/-! ### `State.sampleInput` -/

@[simp] theorem State.sampleInput_vmain (s : State) (i : InputId) (v : Level) : (s.sampleInput i v).vmain = s.vmain := by
  unfold State.sampleInput; dsimp only; split <;> simp
@[simp] theorem State.sampleInput_resetHeld (s : State) (i : InputId) (v : Level) : (s.sampleInput i v).resetHeld = s.resetHeld := by
  unfold State.sampleInput; dsimp only; split <;> simp
@[simp] theorem State.sampleInput_battery (s : State) (i : InputId) (v : Level) : (s.sampleInput i v).battery = s.battery := by
  unfold State.sampleInput; dsimp only; split <;> simp
@[simp] theorem State.sampleInput_marker (s : State) (i : InputId) (v : Level) : (s.sampleInput i v).marker = s.marker := by
  unfold State.sampleInput; dsimp only; split <;> simp
@[simp] theorem State.sampleInput_batteryLossFlag (s : State) (i : InputId) (v : Level) : (s.sampleInput i v).batteryLossFlag = s.batteryLossFlag := by
  unfold State.sampleInput; dsimp only; split <;> simp
@[simp] theorem State.sampleInput_quantum (s : State) (i : InputId) (v : Level) : (s.sampleInput i v).quantum = s.quantum := by
  unfold State.sampleInput; dsimp only; split <;> simp
@[simp] theorem State.sampleInput_slots (s : State) (i : InputId) (v : Level) : (s.sampleInput i v).slots = s.slots := by
  unfold State.sampleInput; dsimp only; split <;> simp
@[simp] theorem State.sampleInput_storage (s : State) (i : InputId) (v : Level) : (s.sampleInput i v).storage = s.storage := by
  unfold State.sampleInput; dsimp only; split <;> simp
@[simp] theorem State.sampleInput_highPointer (s : State) (i : InputId) (v : Level) : (s.sampleInput i v).highPointer = s.highPointer := by
  unfold State.sampleInput; dsimp only; split <;> simp
@[simp] theorem State.sampleInput_lowPointer (s : State) (i : InputId) (v : Level) : (s.sampleInput i v).lowPointer = s.lowPointer := by
  unfold State.sampleInput; dsimp only; split <;> simp
@[simp] theorem State.sampleInput_units (s : State) (i : InputId) (v : Level) : (s.sampleInput i v).passes.units = s.passes.units := by
  unfold State.sampleInput; dsimp only; split <;> simp
@[simp] theorem State.sampleInput_draws (s : State) (i : InputId) (v : Level) : (s.sampleInput i v).draws = s.draws := by
  unfold State.sampleInput; dsimp only; split <;> simp
@[simp] theorem State.sampleInput_nextSerial (s : State) (i : InputId) (v : Level) : (s.sampleInput i v).nextSerial = s.nextSerial := by
  unfold State.sampleInput; dsimp only; split <;> simp
@[simp] theorem State.sampleInput_pending (s : State) (i : InputId) (v : Level) : (s.sampleInput i v).pending = s.pending := by
  unfold State.sampleInput; dsimp only; split <;> simp

/-! ### `State.abandonComponent` -/

@[simp] theorem State.abandonComponent_mode (s : State) : (s.abandonComponent).mode = s.mode := by
  unfold State.abandonComponent; split <;> first | (split <;> first | (split <;> simp) | rfl) | rfl
@[simp] theorem State.abandonComponent_vmain (s : State) : (s.abandonComponent).vmain = s.vmain := by
  unfold State.abandonComponent; split <;> first | (split <;> first | (split <;> simp) | rfl) | rfl
@[simp] theorem State.abandonComponent_resetHeld (s : State) : (s.abandonComponent).resetHeld = s.resetHeld := by
  unfold State.abandonComponent; split <;> first | (split <;> first | (split <;> simp) | rfl) | rfl
@[simp] theorem State.abandonComponent_battery (s : State) : (s.abandonComponent).battery = s.battery := by
  unfold State.abandonComponent; split <;> first | (split <;> first | (split <;> simp) | rfl) | rfl
@[simp] theorem State.abandonComponent_marker (s : State) : (s.abandonComponent).marker = s.marker := by
  unfold State.abandonComponent; split <;> first | (split <;> first | (split <;> simp) | rfl) | rfl
@[simp] theorem State.abandonComponent_batteryLossFlag (s : State) : (s.abandonComponent).batteryLossFlag = s.batteryLossFlag := by
  unfold State.abandonComponent; split <;> first | (split <;> first | (split <;> simp) | rfl) | rfl
@[simp] theorem State.abandonComponent_quantum (s : State) : (s.abandonComponent).quantum = s.quantum := by
  unfold State.abandonComponent; split <;> first | (split <;> first | (split <;> simp) | rfl) | rfl
@[simp] theorem State.abandonComponent_slots (s : State) : (s.abandonComponent).slots = s.slots := by
  unfold State.abandonComponent; split <;> first | (split <;> first | (split <;> simp) | rfl) | rfl
@[simp] theorem State.abandonComponent_storage (s : State) : (s.abandonComponent).storage = s.storage := by
  unfold State.abandonComponent; split <;> first | (split <;> first | (split <;> simp) | rfl) | rfl
@[simp] theorem State.abandonComponent_warrants (s : State) : (s.abandonComponent).warrants = s.warrants := by
  unfold State.abandonComponent; split <;> first | (split <;> first | (split <;> simp) | rfl) | rfl
@[simp] theorem State.abandonComponent_lanes (s : State) : (s.abandonComponent).lanes = s.lanes := by
  unfold State.abandonComponent; split <;> first | (split <;> first | (split <;> simp) | rfl) | rfl
@[simp] theorem State.abandonComponent_engine (s : State) : (s.abandonComponent).engine = s.engine := by
  unfold State.abandonComponent; split <;> first | (split <;> first | (split <;> simp) | rfl) | rfl
@[simp] theorem State.abandonComponent_highPointer (s : State) : (s.abandonComponent).highPointer = s.highPointer := by
  unfold State.abandonComponent; split <;> first | (split <;> first | (split <;> simp) | rfl) | rfl
@[simp] theorem State.abandonComponent_lowPointer (s : State) : (s.abandonComponent).lowPointer = s.lowPointer := by
  unfold State.abandonComponent; split <;> first | (split <;> first | (split <;> simp) | rfl) | rfl
@[simp] theorem State.abandonComponent_tamper (s : State) : (s.abandonComponent).tamper = s.tamper := by
  unfold State.abandonComponent; split <;> first | (split <;> first | (split <;> simp) | rfl) | rfl
@[simp] theorem State.abandonComponent_passes (s : State) : (s.abandonComponent).passes = s.passes := by
  unfold State.abandonComponent; split <;> first | (split <;> first | (split <;> simp) | rfl) | rfl
@[simp] theorem State.abandonComponent_draws (s : State) : (s.abandonComponent).draws = s.draws := by
  unfold State.abandonComponent; split <;> first | (split <;> first | (split <;> simp) | rfl) | rfl
@[simp] theorem State.abandonComponent_nextSerial (s : State) : (s.abandonComponent).nextSerial = s.nextSerial := by
  unfold State.abandonComponent; split <;> first | (split <;> first | (split <;> simp) | rfl) | rfl
@[simp] theorem State.abandonComponent_pending (s : State) : (s.abandonComponent).pending = s.pending := by
  unfold State.abandonComponent; split <;> first | (split <;> first | (split <;> simp) | rfl) | rfl

/-! ### `State.changeToRun` -/

@[simp] theorem State.changeToRun_mode (s : State) : (s.changeToRun).mode = s.mode := by
  unfold State.changeToRun; simp
@[simp] theorem State.changeToRun_vmain (s : State) : (s.changeToRun).vmain = s.vmain := by
  unfold State.changeToRun; simp
@[simp] theorem State.changeToRun_resetHeld (s : State) : (s.changeToRun).resetHeld = s.resetHeld := by
  unfold State.changeToRun; simp
@[simp] theorem State.changeToRun_battery (s : State) : (s.changeToRun).battery = s.battery := by
  unfold State.changeToRun; simp
@[simp] theorem State.changeToRun_marker (s : State) : (s.changeToRun).marker = s.marker := by
  unfold State.changeToRun; simp
@[simp] theorem State.changeToRun_batteryLossFlag (s : State) : (s.changeToRun).batteryLossFlag = s.batteryLossFlag := by
  unfold State.changeToRun; simp
@[simp] theorem State.changeToRun_quantum (s : State) : (s.changeToRun).quantum = s.quantum := by
  unfold State.changeToRun; simp
@[simp] theorem State.changeToRun_storage (s : State) : (s.changeToRun).storage = s.storage := by
  unfold State.changeToRun; simp
@[simp] theorem State.changeToRun_warrants (s : State) : (s.changeToRun).warrants = s.warrants := by
  unfold State.changeToRun; simp
@[simp] theorem State.changeToRun_lanes (s : State) : (s.changeToRun).lanes = s.lanes := by
  unfold State.changeToRun; simp
@[simp] theorem State.changeToRun_engine (s : State) : (s.changeToRun).engine = s.engine := by
  unfold State.changeToRun; simp
@[simp] theorem State.changeToRun_highPointer (s : State) : (s.changeToRun).highPointer = s.highPointer := by
  unfold State.changeToRun; simp
@[simp] theorem State.changeToRun_lowPointer (s : State) : (s.changeToRun).lowPointer = s.lowPointer := by
  unfold State.changeToRun; simp
@[simp] theorem State.changeToRun_tamper (s : State) : (s.changeToRun).tamper = s.tamper := by
  unfold State.changeToRun; simp
@[simp] theorem State.changeToRun_passes (s : State) : (s.changeToRun).passes = s.passes := by
  unfold State.changeToRun; simp
@[simp] theorem State.changeToRun_draws (s : State) : (s.changeToRun).draws = s.draws := by
  unfold State.changeToRun; simp
@[simp] theorem State.changeToRun_nextSerial (s : State) : (s.changeToRun).nextSerial = s.nextSerial := by
  unfold State.changeToRun; simp
@[simp] theorem State.changeToRun_pending (s : State) : (s.changeToRun).pending = s.pending := by
  unfold State.changeToRun; simp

○ ○ ○ ○

**Exercise objective**
Show every line of the listing containing the string "highPointer" by copying it.

**Response for this exercise**
@[simp] theorem State.sampleInput_highPointer (s : State) (i : InputId) (v : Level) : (s.sampleInput i v).highPointer = s.highPointer := by
@[simp] theorem State.abandonComponent_highPointer (s : State) : (s.abandonComponent).highPointer = s.highPointer := by
@[simp] theorem State.changeToRun_highPointer (s : State) : (s.changeToRun).highPointer = s.highPointer := by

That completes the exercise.